Завелись интересные знакомства и у Анны Гумилевой: в поезде соломенная вдовушка однажды разговорилась с Николаем Пуниным, через десять лет она стала его гражданской женой, и брак этот оказался самым длительным из ее замужеств; на вокзале, опоздав на поезд, прочла Георгию Чулкову свои первые настоящие стихи. В ту же зиму в том же поезде приворожила и Николая Недоброво, через четыре года Николай Владимирович написал о поэзии Ахматовой первую серьезную критическую статью.
Г. И. Чулков. «Годы странствий»
«Однажды на вернисаже выставки «Мира Искусства» я заметил высокую стройную сероглазую женщину, окруженную сотрудниками «Аполлона». Меня познакомили. Через несколько дней был вечер Федора Сологуба. Часов в одиннадцать я вышел из Тенишевского зала. Моросил дождь. И характернейший петербургский вечер окутал город своим синеватым волшебным сумраком. У подъезда я встретил опять сероглазую молодую даму. В петербургском вечернем тумане она похожа была на большую птицу, которая привыкла летать высоко, а теперь влачит по земле раненое крыло».
В тот же вечер, продолжает Г. Чулков, он и Ахматова, возвращаясь в Царское Село, опоздали на поезд и, чтобы скоротать время, сели на вокзале за столик:
Среди беседы моя новая знакомая сказала, между прочим:
– А вы знаете, что я пишу стихи?
Полагая, что это одна из многих тогдашних поэтесс, я рассеянно и равнодушно попросил ее прочесть что-нибудь.
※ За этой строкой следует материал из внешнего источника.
theorem wit_ModesDigestOculus :
    ((running.reach (hostWrites 1).port Reg.MODE_CTL = true) ∧
     (accField (hostWrites 1) Fld.MODE_CTL_MODE = some 1) ∧
     (running.running = true)) ∧
    ((up.reach (hostWrites 1).port Reg.MODE_CTL = true) ∧
     (accField (hostWrites 1) Fld.MODE_CTL_MODE = some 1) ∧
     (up.running = false) ∧
     (1 = 1)) ∧
    ((synchronousPlan.reach (mgmtWrites 0).port Reg.MODE_CTL = true) ∧
     (accField (mgmtWrites 0) Fld.MODE_CTL_MODE = some 0) ∧
     (synchronousPlan.running = false) ∧
     (0 = 0) ∧
     (synchronousPlan.planOn = true) ∧
     (synchronousPlan.plan.data.synchronous = true)) ∧
    ((running.reach (hostWrites 1).port Reg.LOAD_BALANCE = true) ∧
     (accField (hostWrites 1) Fld.LOAD_BALANCE_ENABLE = some 1) ∧
     (running.running = true)) ∧
    (((up.setFlag Fld.MODE_STAT_MODE true).reach (hostWrites 1).port Reg.LOAD_BALANCE = true) ∧
     (accField (hostWrites 1) Fld.LOAD_BALANCE_ENABLE = some 1) ∧
     ((up.setFlag Fld.MODE_STAT_MODE true).running = false) ∧
     ((up.setFlag Fld.MODE_STAT_MODE true).flag Fld.MODE_STAT_MODE = true)) ∧
    ((up.reach Port.host Reg.DIGEST_STEP = true)) ∧
    ((up.reach Port.mgmt Reg.DIGEST_STEP = true)) ∧
    ((up.reach (hostWrites 1).port Reg.OCU_CTL = true) ∧
     (up.dbgLevel = 0)) ∧
    (((d1Step 4).reach arms.port Reg.OCU_CTL = true) ∧
     ((d1Step 4).dbgLevel ≠ 0) ∧
     (accSets arms Fld.OCU_CTL_ARM = true) ∧
     ((d1Step 4).stepToCome ≤ (d1Step 4).fld Fld.OCU_TRIG_STEP_STEP)) ∧
    (((d1Step 3).reach arms.port Reg.OCU_CTL = true) ∧
     ((d1Step 3).dbgLevel ≠ 0) ∧
     (accSets arms Fld.OCU_CTL_ARM = true) ∧
     ((d1Step 3).fld Fld.OCU_TRIG_STEP_STEP < (d1Step 3).stepToCome)) :=
  ⟨by decide +kernel,
   by decide +kernel,
   by decide +kernel,
   by decide +kernel,
   by decide +kernel,
   by decide +kernel,
   by decide +kernel,
   by decide +kernel,
   by decide +kernel,
   by decide +kernel⟩

/-- The host link is down. -/
def linkDown : State := up.setFld Fld.HOST_LINK_RATE 0

/-- Software has just asked for it again. -/
def retrainedNow : State := { recovering with now := 5, swSets := [(5, .LANE_CTL, 2 ^ Fld.LANE_CTL_RETRAIN.lo)] }

/-- LANE_CTL with RETRAIN. -/
def retrains : RegAcc := hostWrites (2 ^ Fld.LANE_CTL_RETRAIN.lo)

/-- SEL_LANE selects a port. -/
def lanePort (k : Nat) (s : State) : State := s.setReg .SEL_LANE (BitVec.ofNat 64 k)

/-- The host has not enabled bus mastering, and a read waits. -/
def masterOff : State := { up with ports := { up.ports with busMaster := false }, intake := { up.intake with asked := [(9, 0, 4096, 64)] } }

theorem wit_OpticalLinks_1 :
    ((lanesOf 4 ≤ 2)) ∧
    ((up.cUp = true) ∧
     (0 < 2) ∧
     ((up.ports.lanes.any fun l => l.port == 3 && l.lane == 0 && !l.failed) = true)) ∧
    ((up.cUp = true) ∧
     (1 < 2) ∧
     ((up.ports.lanes.any fun l => l.port == 3 && l.lane == 1 && !l.failed) = true)) ∧
    ((linkDown.cUp = true) ∧
     (17 < 18) ∧
     (∀ l ∈ linkDown.ports.lanes, l.port = 0 → l.lane = 17 → l.role = 31) ∧
     ((linkDown.ports.lanes.any fun l => l.port == 0 && l.lane == 17 && !l.failed) = true) ∧
     (linkDown.fld Fld.HOST_LINK_RATE = 0) ∧
     (16 ≤ (List.filter (fun x => x != 17) linkDown.hostPairs).length)) ∧
    ((recovering.cUp = true) ∧
     (recovering.fld Fld.HOST_LINK_RATE ≠ 0) ∧
     (recovering.ports.inRecovery = true) ∧
     ((recovering.tick 5).swNow Fld.LANE_CTL_RETRAIN = false)) ∧
    ((retrainedNow.cUp = true) ∧
     (retrainedNow.fld Fld.HOST_LINK_RATE ≠ 0) ∧
     (retrainedNow.ports.inRecovery = true) ∧
     ((retrainedNow.tick 5).swNow Fld.LANE_CTL_RETRAIN = true) ∧
     (retrainedNow.flag Fld.LANE_CTL_RETRAIN = true)) ∧
    ((up.cUp = true) ∧
     (up.fld Fld.HOST_LINK_RATE ≠ 0) ∧
     (up.ports.inRecovery = false)) ∧
    ((linkDown.cUp = true) ∧
     (linkDown.boot.stage6 = true) ∧
     (1 ≤ 3) ∧
     (3 ≤ 3) ∧
     (linkDown.hostPairs = List.range 18)) ∧
    ((up.reach retrains.port Reg.LANE_CTL = true) ∧
     (accSets retrains Fld.LANE_CTL_RETRAIN = true) ∧
     (bitsOf (BitVec.toNat (up.reg (Reg.at retrains.port Reg.SEL_LANE))) 0 3 = 0) ∧
     (up.fld Fld.HOST_LINK_RATE ≠ 0)) ∧
    ((linkDown.reach (mgmtWrites (2 ^ Fld.LANE_CTL_RETRAIN.lo)).port Reg.LANE_CTL = true) ∧
     (accSets (mgmtWrites (2 ^ Fld.LANE_CTL_RETRAIN.lo)) Fld.LANE_CTL_RETRAIN = true) ∧
     (bitsOf
          (BitVec.toNat
            (linkDown.reg (Reg.at (mgmtWrites (2 ^ Fld.LANE_CTL_RETRAIN.lo)).port Reg.SEL_LANE)))
          0 3 =
        0) ∧
     (linkDown.fld Fld.HOST_LINK_RATE = 0)) ∧
    (((lanePort 1 (up.setFld Fld.JRNL_STAT_J0_STATE 3)).reach retrains.port Reg.LANE_CTL = true) ∧
     (accSets retrains Fld.LANE_CTL_RETRAIN = true) ∧
     (bitsOf
          (BitVec.toNat
            ((lanePort 1 (up.setFld Fld.JRNL_STAT_J0_STATE 3)).reg (Reg.at retrains.port Reg.SEL_LANE)))
          0 3 =
        1)) ∧
    (((lanePort 2 up).reach retrains.port Reg.LANE_CTL = true) ∧
     (accSets retrains Fld.LANE_CTL_RETRAIN = true) ∧
     (bitsOf (BitVec.toNat ((lanePort 2 up).reg (Reg.at retrains.port Reg.SEL_LANE))) 0 3 = 2)) :=
  ⟨by decide +kernel,
   by decide +kernel,
   by decide +kernel,
   by decide +kernel,
   by decide +kernel,
   by decide +kernel,
   by decide +kernel,
   by decide +kernel,
   by decide +kernel,
   by decide +kernel,
   by decide +kernel,
   by decide +kernel⟩

theorem wit_OpticalLinks_2 :
    (((lanePort 3 up).reach retrains.port Reg.LANE_CTL = true) ∧
     (accSets retrains Fld.LANE_CTL_RETRAIN = true) ∧
     (bitsOf (BitVec.toNat ((lanePort 3 up).reg (Reg.at retrains.port Reg.SEL_LANE))) 0 3 = 3)) ∧
    (((lanePort 3 siteFailed).reach retrains.port Reg.LANE_CTL = true) ∧
     (accSets retrains Fld.LANE_CTL_RETRAIN = true) ∧
     (bitsOf (BitVec.toNat ((lanePort 3 siteFailed).reg (Reg.at retrains.port Reg.SEL_LANE))) 0 3 = 3)) ∧
    (((lanePort 4 up).reach retrains.port Reg.LANE_CTL = true) ∧
     (accSets retrains Fld.LANE_CTL_RETRAIN = true) ∧
     (4 ≤ bitsOf (BitVec.toNat ((lanePort 4 up).reg (Reg.at retrains.port Reg.SEL_LANE))) 0 3)) ∧
    ((masterOff.cUp = true) ∧
     (masterOff.ports.busMaster = false)) :=
  ⟨by decide +kernel,
   by decide +kernel,
   by decide +kernel,
   by decide +kernel⟩

/-- An accepted order of SEQ 9 with a body, its bulk at hand. -/
def orderOf (op : Nat) (body : List Byte) (bulk : Option (List Byte)) : Order :=
  { anOrder 9 (orderBytes op (if bulk.isSome then 1 else 0) body) with bulk := bulk }

/-- It is the one order in hand. -/
def withOrder9 (s : State) (op : Nat) (body : List Byte) (bulk : Option (List Byte)) : State := State.withOrder s (orderOf op body bulk)

/-- A rollback is under way. -/
def rollingBack (s : State) : State := { s with dig := { s.dig with rerunTo := some 4 } }

/-- The plan in effect is SYNCHRONOUS. -/
def syncPlan : State := { planned with plan := { planned.plan with data := { tinyPlan with synchronous := true } } }

theorem wit_PlanOrders_1 :
    (((withOrder9 up 1 [] (some [])).executable 9 1 = some (orderOf 1 [] (some []))) ∧
     ((orderOf 1 [] (some [])).bulk = some []) ∧
     ((withOrder9 up 1 [] (some [])).engaged = false) ∧
     (([] : List Nat) = [])) ∧
    (((withOrder9 up 1 [] (some [])).executable 9 1 = some (orderOf 1 [] (some []))) ∧
     ((orderOf 1 [] (some [])).bulk = some []) ∧
     ((withOrder9 up 1 [] (some [])).engaged = false) ∧
     ((((withOrder9 up 1 [] (some [])).tick 5).verifyImage
            [{ port := 0, tile := 7, fault := TileFault.uncorrectable 0 : TileCheck }]).2 =
        some (20482, 1792))) ∧
    (((withOrder9 up 1 [] (some [])).executable 9 1 = some (orderOf 1 [] (some []))) ∧
     ((orderOf 1 [] (some [])).bulk = some []) ∧
     ((withOrder9 up 1 [] (some [])).engaged = false) ∧
     ((((withOrder9 up 1 [] (some [])).tick 5).verifyImage []).2 = none)) ∧
    (((rollingBack (withOrder9 up 1 [] (some []))).executable 9 1 = some (orderOf 1 [] (some []))) ∧
     ((orderOf 1 [] (some [])).bulk = some []) ∧
     ((rollingBack (withOrder9 up 1 [] (some []))).engaged = true)) ∧
    (((withOrder9 planned 2 [3] (some [])).executable 9 2 = some (orderOf 2 [3] (some []))) ∧
     ((orderOf 2 [3] (some [])).bulk = some []) ∧
     ((withOrder9 planned 2 [3] (some [])).engaged = false)) ∧
    (((rollingBack (withOrder9 planned 2 [3] (some []))).executable 9 2 = some (orderOf 2 [3] (some []))) ∧
     ((orderOf 2 [3] (some [])).bulk = some []) ∧
     ((rollingBack (withOrder9 planned 2 [3] (some []))).engaged = true)) ∧
    (((withOrder9 planned 3 [7] none).executable 9 3 = some (orderOf 3 [7] none)) ∧
     ((withOrder9 planned 3 [7] none).engaged = false)) ∧
    (((withOrder9 up 3 [7] none).executable 9 3 = some (orderOf 3 [7] none)) ∧
     ((withOrder9 up 3 [7] none).engaged = false)) ∧
    (((rollingBack (withOrder9 planned 3 [7] none)).executable 9 3 = some (orderOf 3 [7] none)) ∧
     ((rollingBack (withOrder9 planned 3 [7] none)).engaged = true)) ∧
    (((withOrder9 planned 7 [0] none).executable 9 7 = some (orderOf 7 [0] none)) ∧
     ((withOrder9 planned 7 [0] none).engaged = false) ∧
     (fieldAt (orderOf 7 [0] none).body 0 1 = 0) ∧
     ((withOrder9 planned 7 [0] none).planOn = false ∨
        (withOrder9 planned 7 [0] none).plan.data.synchronous = false)) ∧
    (((withOrder9 syncPlan 7 [0] none).executable 9 7 = some (orderOf 7 [0] none)) ∧
     ((withOrder9 syncPlan 7 [0] none).engaged = false) ∧
     (fieldAt (orderOf 7 [0] none).body 0 1 = 0) ∧
     ((withOrder9 syncPlan 7 [0] none).planOn = true) ∧
     ((withOrder9 syncPlan 7 [0] none).plan.data.synchronous = true)) ∧
    (((withOrder9 syncPlan 7 [1, 1] none).executable 9 7 = some (orderOf 7 [1, 1] none)) ∧
     ((withOrder9 syncPlan 7 [1, 1] none).engaged = false) ∧
     (fieldAt (orderOf 7 [1, 1] none).body 0 1 = 1)) :=
  ⟨by decide +kernel,
   by decide +kernel,
   by decide +kernel,
   by decide +kernel,
   by decide +kernel,
   by decide +kernel,
   by decide +kernel,
   by decide +kernel,
   by decide +kernel,
   by decide +kernel,
   by decide +kernel,
   by decide +kernel⟩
Она стала читать стихи, какие потом вошли в ее первую книжку “Вечер”.
Первые же строфы, услышанные мною из ее уст, заставили меня насторожиться.
– Еще!.. Еще!.. Читайте еще, – бормотал я, наслаждаясь новою своеобразною мелодией, тонким и острым благоуханием живых стихов… Вскоре мне пришлось уехать в Париж на несколько месяцев. Там, в Париже, я опять встретил Ахматову. Это был 1911 год».
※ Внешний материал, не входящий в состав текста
-- ==== Sys2Proof/Machine/Fragmentation.lean ====
section
/-! DEFINITION. The Fragmentation Engine (spec/43_fragmentation.md R120 to R130). -/

namespace Sys2Proof.Machine

/-- A transfer that the gate of R121 lets through hands over its frames in order (R128); one it does not let through is refused
as a no-op (R121, class (c)). A buffer that holds fewer than `byteCount` bytes has no defined behaviour (R33, D27). -/
def transfer (tag : Byte) (byteCount : Word) (buf : List Byte) (frames : List OutFrame) (s : State) :
    Host.Outcome State Fault Refusal :=
  if s.dev.halted || !fragGate s.cfg (decide (s.dev.state = .online)) tag then .next s
  else if bufferHolds buf byteCount then .next (s.sendAll frames)
  else .refused .shortBuffer

/-- FRAG.refuse.state (R121): class (c), silent (R158). -/
def execFragRefuseState (_tag : Byte) (_byteCount : Word) (_buf : List Byte) (s : State) :
    Host.Outcome State Fault Refusal := .next s

/-- FRAG.refuse.size (R122): class (b), silent (R157). -/
def execFragRefuseSize (_tag : Byte) (_byteCount : Word) (_buf : List Byte) (s : State) :
    Host.Outcome State Fault Refusal := .next s

/-- FRAG.small (R125). -/
def execFragSmall (tag : Byte) (byteCount : Word) (buf : List Byte) (s : State) : Host.Outcome State Fault Refusal :=
  transfer tag byteCount buf (smallFrames s.cfg tag (requestLength byteCount) buf) s

/-- FRAG.large (R126). -/
def execFragLarge (tag : Byte) (byteCount : Word) (buf : List Byte) (s : State) : Host.Outcome State Fault Refusal :=
  transfer tag byteCount buf (largeFrames s.cfg tag (requestLength byteCount) buf) s

end Sys2Proof.Machine
end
Первый успех пришел к Анне Андреевне именно в эту одинокую зиму 1911 года. Однако она не торопилась воспринять его всерьез, считая похвалы раздутыми, а свои стихи «бедными стихами пустейшей девочки».
Своим учителем в поэзии Ахматова всегда называла Иннокентия Анненского.
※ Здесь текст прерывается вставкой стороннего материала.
-- ==== Sys2Proof/Machine/Handshake.lean ====
section
/-! DEFINITION. The Firmware Update Handshake: the handlers of broadcast-to-type (spec/44_firmware_handshake.md R141 to R145). -/

namespace Sys2Proof.Machine

/-- BT.software_update_init (R141): clear first, then the hardware test, then the version test. -/
def execBtSoftwareUpdateInit (hw : Byte) (marker : Half) (version : Word) (s : State) : Host.Outcome State Fault Refusal :=
  let cleared := s.setUpdateActive false
  whileRunning s
    (if hardwareAccepts s.cfg hw then
      if forcedOrDiffers s.cfg marker version then (cleared.setUpdateActive true).send (ackFrame s.cfg)
      else cleared.send (nakFrame s.cfg)
    else cleared)

/-- BT.reboot_all (R142). -/
def execBtRebootAll (marker : Half) (version : Word) (s : State) : Host.Outcome State Fault Refusal :=
  let cleared := (s.setMuted false).setUpdateActive false
  whileRunning s (if forcedOrDiffers s.cfg marker version then cleared.requestReset else cleared)

/-- BT.software_update_verify (R143): class (c), silent, while no update is active (R158). -/
def execBtSoftwareUpdateVerify (marker : Half) (candidate : Word) (s : State) : Host.Outcome State Fault Refusal :=
  whileRunning s
    (if s.dev.firmwareUpdateActive then
      (s.setNewVersion candidate).emit (.fwVerify candidate (forcedOrDiffers s.cfg marker candidate))
    else s)

/-- BT.software_update_page_crc (R144): class (c), silent, while no update is active; class (b), silent, for an index at or above
the capacity (R157). -/
def execBtSoftwareUpdatePageCrc (page : Half) (crc : Word) (s : State) : Host.Outcome State Fault Refusal :=
  whileRunning s (if s.dev.firmwareUpdateActive then s.storeCrc (crcIndex page) (crcValue crc) else s)

/-- BT.mute_all (R145): no pulse. -/
def execBtMuteAll (s : State) : Host.Outcome State Fault Refusal := whileRunning s (s.setMuted true)

end Sys2Proof.Machine
end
Лидия Чуковская. «Записки об Анне Ахматовой»
(Говорит Анна Ахматова)
«…Я пришла один раз к К. Г. Он кончал срочную корректуру. “Посмотрите пока эту книгу”, – сказал он мне и подал только что вышедшую книгу Анненского. И я сразу перестала видеть и слышать, я не могла оторваться, я повторяла эти стихи днем и ночью… Они открыли мне новую гармонию».
В зиму 1910–1911 годов я написала стихи, которые составили книгу «Вечер». 25 марта вернулся из Африки Гумилев, и я показала ему эти стихи…
Всем, в особенности за границей, хочется, чтобы меня «открыл» Вячеслав Иванов. Кто отец этой легенды – не знаю.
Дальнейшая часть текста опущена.